**Excerpted data:**
-- ==== Sys2Proof/Machine/Ops.lean ====
section
/-! DEFINITION. The shared operations: tiles and contexts by name, the fingerprint and the log, sending, trap entry and
return, retirement, and how a word's result becomes an outcome. -/

namespace Sys2Proof.Machine

abbrev Out3 := Host.Outcome State Fault Refusal

/-! ## The virtual grid (R224, R225) -/

def vtRow (vt : Nat) : Nat := vt / 4096
def vtCol (vt : Nat) : Nat := vt % 4096
def vtid (row col : Nat) : Nat := row * 4096 + col

/-- `vt` names a tile of the grid (R224). -/
def Grid.has (g : Grid) (vt : Nat) : Bool := vtRow vt < g.h && vtCol vt < g.w
/-- Row and column of the tile's virtual cluster. -/
def clusterOf (vt : Nat) : Nat × Nat := (vtRow vt / 4, vtCol vt / 4)
def Grid.gangOf (g : Grid) (vt : Nat) : Nat × Nat := (vtRow vt / 4 / g.gh, vtCol vt / 4 / g.gw)
def Grid.gang? (g : Grid) (k : Nat × Nat) : Option Gang := g.gangs.find? fun x => x.gr == k.1 && x.gc == k.2
/-- The tile's gang is absent (R227). -/
def Grid.absent (g : Grid) (vt : Nat) : Bool :=
  match g.gang? (g.gangOf vt) with
  | some x => !x.resident
  | none => false
/-- Messages to the tile are parked: its gang is absent, or a halt of it has begun (R248, R369). -/
def Grid.parks (g : Grid) (vt : Nat) : Bool :=
  match g.gang? (g.gangOf vt) with
  | some x => !x.resident || x.halting || x.halted
  | none => false
/-- A squall halt of the tile's gang has begun and is not complete (R369). -/
def Grid.halts (g : Grid) (vt : Nat) : Bool :=
  match g.gang? (g.gangOf vt) with
  | some x => x.halting && !x.soft
  | none => false
/-- Tiles of the belay instance of tile `vt` (R390). -/
def belayMember (g : Grid) (vt u : Nat) : Bool := if g.belay = 3 then g.gangOf vt == g.gangOf u else true

/-- The tile's agents have stopped for a rollback of their belay instance (R392). -/
def Grid.rolling (g : Grid) (vt : Nat) : Bool := g.rollReq.any fun u => belayMember g u vt
/-- The tile's agents are stopped: its gang is absent, its halt is complete (R369), its replay has diverged (R396), or its
belay instance rolls back (R392). -/
def Grid.still (g : Grid) (vt : Nat) : Bool :=
  g.diverged.isSome || g.rolling vt || match g.gang? (g.gangOf vt) with
  | some x => !x.resident || x.halted
  | none => false
/-- The tile's contexts are stopped: as above, or frozen by a soft yield (R368). -/
def Grid.stopped (g : Grid) (vt : Nat) : Bool :=
  g.diverged.isSome || g.rolling vt || match g.gang? (g.gangOf vt) with
  | some x => !x.resident || x.halted || (x.halting && x.soft)
  | none => false
def Grid.mapGang (g : Grid) (k : Nat × Nat) (f : Gang → Gang) : Grid :=
  { g with gangs := g.gangs.map fun x => if x.gr == k.1 && x.gc == k.2 then f x else x }

/-! ## Tiles and contexts by name -/

def State.tile? (s : State) (vt : Nat) : Option Tile :=
  if s.t.vt = vt then some s.t else s.tiles.find? (·.vt == vt)
def State.mapTile (s : State) (vt : Nat) (f : Tile → Tile) : State :=
  if s.t.vt = vt then { s with t := f s.t }
  else { s with tiles := s.tiles.map fun t => if t.vt = vt then f t else t }
def State.allTiles (s : State) : List Tile := s.t :: s.tiles
def State.mapTiles (s : State) (f : Tile → Tile) : State := { s with t := f s.t, tiles := s.tiles.map f }

/-- The contexts of a tile of the focused grid, with the focused one if it is there. -/
def State.ctxsOf (s : State) (t : Tile) : List Ctx := if t.vt = s.t.vt then s.c :: t.others else t.others
def State.ctx? (s : State) (vt c : Nat) : Option Ctx :=
  match s.tile? vt with
  | some t => (s.ctxsOf t).find? (·.id == c)
  | none => none
/-- Change the contexts of tile `vt` that satisfy nothing more than `f` says. -/
def State.mapCtxs (s : State) (vt : Nat) (f : Ctx → Ctx) : State :=
  let s := s.mapTile vt fun t => { t with others := t.others.map f }
  if s.t.vt = vt then { s with c := f s.c } else s
def State.mapCtx (s : State) (vt c : Nat) (f : Ctx → Ctx) : State :=
  s.mapCtxs vt fun x => if x.id = c then f x else x
/-- Every context of the focused grid with its tile. -/
def State.allCtxs (s : State) : List (Nat × Ctx) :=
  s.allTiles.flatMap fun t => (s.ctxsOf t).map fun c => (t.vt, c)
def State.mapAllCtxs (s : State) (f : Nat → Ctx → Ctx) : State :=
  { s with c := f s.t.vt s.c, t := { s.t with others := s.t.others.map (f s.t.vt) },
           tiles := s.tiles.map fun t => { t with others := t.others.map (f t.vt) } }

def insertCtx : List Ctx → Ctx → List Ctx
  | [], c => [c]
  | d :: r, c => if c.id ≤ d.id then c :: d :: r else d :: insertCtx r c
def insertTile : List Tile → Tile → List Tile
  | [], t => [t]
  | u :: r, t => if t.vt ≤ u.vt then t :: u :: r else u :: insertTile r t

/-- Bring context `c` of tile `vt` into focus; the state is otherwise the same machine. -/
def State.focus (s : State) (vt c : Nat) : State :=
  if s.t.vt = vt ∧ s.c.id = c then s
  else
    let ts := insertTile s.tiles { s.t with others := insertCtx s.t.others s.c }
    match ts.find? (·.vt == vt) with
    | none => s
    | some t =>
      match t.others.find? (·.id == c) with
      | none => s
      | some x => { s with c := x, t := { t with others := t.others.filter (·.id != c) },
                           tiles := ts.filter (·.vt != vt) }

/-- Background grid `k` comes into focus, and the focused grid goes behind. -/
def swapGrid (s : State) (k : Nat) : State :=
  match s.bg[k]? with
  | none => s
  | some b =>
    match b.tiles with
    | [] => s
    | t :: ts =>
      match t.others with
      | [] => s
      | c :: cs =>
        { s with
          bg := setNth s.bg k ⟨s.g, { s.t with others := insertCtx s.t.others s.c } :: s.tiles⟩
          g := b.g, t := { t with others := cs }, tiles := ts, c := c }

/-! ### Partner tiles (R385, R386) -/

/-- The tile with every context of it. -/
def wholeTile (s : State) (t : Tile) : Tile := if t.vt = s.t.vt then { t with others := insertCtx t.others s.c } else t

/-- Tile `vt` with all its contexts. -/
def State.whole? (s : State) (vt : Nat) : Option Tile := (s.tile? vt).map (wholeTile s)

/-- Put a tile with all its contexts in the place of the tile of its number. -/
def restoreTile (s : State) (u : Tile) : State :=
  if u.vt = s.t.vt then
    match u.others.find? (·.id == s.c.id) with
    | some c => { s with c := c, t := { u with others := u.others.filter (·.id != s.c.id) } }
    | none => s
  else { s with tiles := s.tiles.map fun t => if t.vt = u.vt then u else t }

/-- What a pair has in common: where its interval stands, and the counts of `lashcfg`. -/
def Lash.asPair (u p : Lash) : Lash :=
  { u with count := p.count, due := p.due, waiting := p.waiting, second := p.second, disag := p.disag, early := p.early, pfp := p.fp }

/-- The machine with partner tile `u` in the place of its primary: it takes every response and message in the same order. -/
def State.asPartner (s : State) (u : Tile) : State :=
  let l := match s.tile? u.vt with | some p => u.lash.asPair p.lash | none => u.lash
  restoreTile { s with g := { s.g with lashChk := s.g.partnerChk } } { u with lash := l }

/-- The partner of tile `vt` is what `p` has in its place; only its fingerprint reaches the primary, and whatever else it has done
outside the pair is dropped. -/
def State.notePartner (s p : State) (vt : Nat) : State :=
  match p.whole? vt with
  | none => s
  | some u =>
    let s := s.mapTile vt fun t => { t with lash := { t.lash with pfp := u.lash.fp } }
    { s with g := { s.g with
        partners := s.g.partners.map fun x => if x.vt = vt then u else x
        partnerChk := p.g.lashChk.filter (·.vt == vt) ++ s.g.partnerChk.filter (·.vt != vt) } }

/-- The partners of the focused grid do from `s` on what their primaries have done, which is `r`. -/
def mirrored (f : State → State) (s r : State) : State :=
  s.g.partners.foldl (fun r u => r.notePartner (f (s.asPartner u)) u.vt) r

/-- Grids of one domain launch group (R434). -/
def sameGroup (g h : Grid) : Bool := g.live && h.live && g.domgrp && h.domgrp && g.group == h.group

def groupIdx (s : State) : List Nat :=
  ((List.range s.bg.length).zip s.bg).filterMap fun (k, b) => if sameGroup s.g b.g then some k else none

/-- Apply `f` to the focused grid and to every other grid of its launch group on this module; the focus stays. -/
def forGroup (f : State → State) (s : State) : State :=
  ((groupIdx s).foldl (fun s k => swapGrid (mirrored f (swapGrid s k) (f (swapGrid s k))) k) (f s)).focus s.t.vt s.c.id

/-- `p` of the focused grid and of every other grid of its launch group on this module. -/
def allGroup (p : State → Bool) (s : State) : Bool := p s && (groupIdx s).all fun k => p (swapGrid s k)

def sumGroup (f : State → Nat) (s : State) : Nat := f s + ((groupIdx s).map fun k => f (swapGrid s k)).sum

/-- Members of the launch group that run on this module, and whether those are all of them. -/
def groupHere (s : State) : Bool := s.g.grpHere.length == s.g.grpN

/-- The virtual function the focused grid runs in. -/
def State.vf (s : State) : Vf := s.m.vfs.toList.getD s.g.vf {}
def Module.mapVf (m : Module) (v : Nat) (f : Vf → Vf) : Module :=
  if h : v < 64 then { m with vfs := m.vfs.set v (f m.vfs[v]) } else m
def State.mapVf (s : State) (v : Nat) (f : Vf → Vf) : State := { s with m := s.m.mapVf v f }

/-- `time` (R33). -/
def State.time (s : State) : Nat := s.m.cycle * 1000 / 1900

def satAdd (lim a b : Nat) : Nat := if a + b > lim then lim else a + b

/-! ## Fingerprint and log (R387, R395) -/

/-- One step of a CRC over bits, not reflected, of width `w`. -/
def crcShift (w poly : Nat) : Nat → Nat → Nat
  | 0, x => x
  | n + 1, x => crcShift w poly n (if x / 2 ^ (w - 1) % 2 = 1 then (x * 2 % 2 ^ w) ^^^ poly else x * 2 % 2 ^ w)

**Problem to work on:** Wherever the string "lashChk" appears in a line above, copy that line.

**Problem solution:**
  restoreTile { s with g := { s.g with lashChk := s.g.partnerChk } } { u with lash := l }
        partnerChk := p.g.lashChk.filter (·.vt == vt) ++ s.g.partnerChk.filter (·.vt != vt) } }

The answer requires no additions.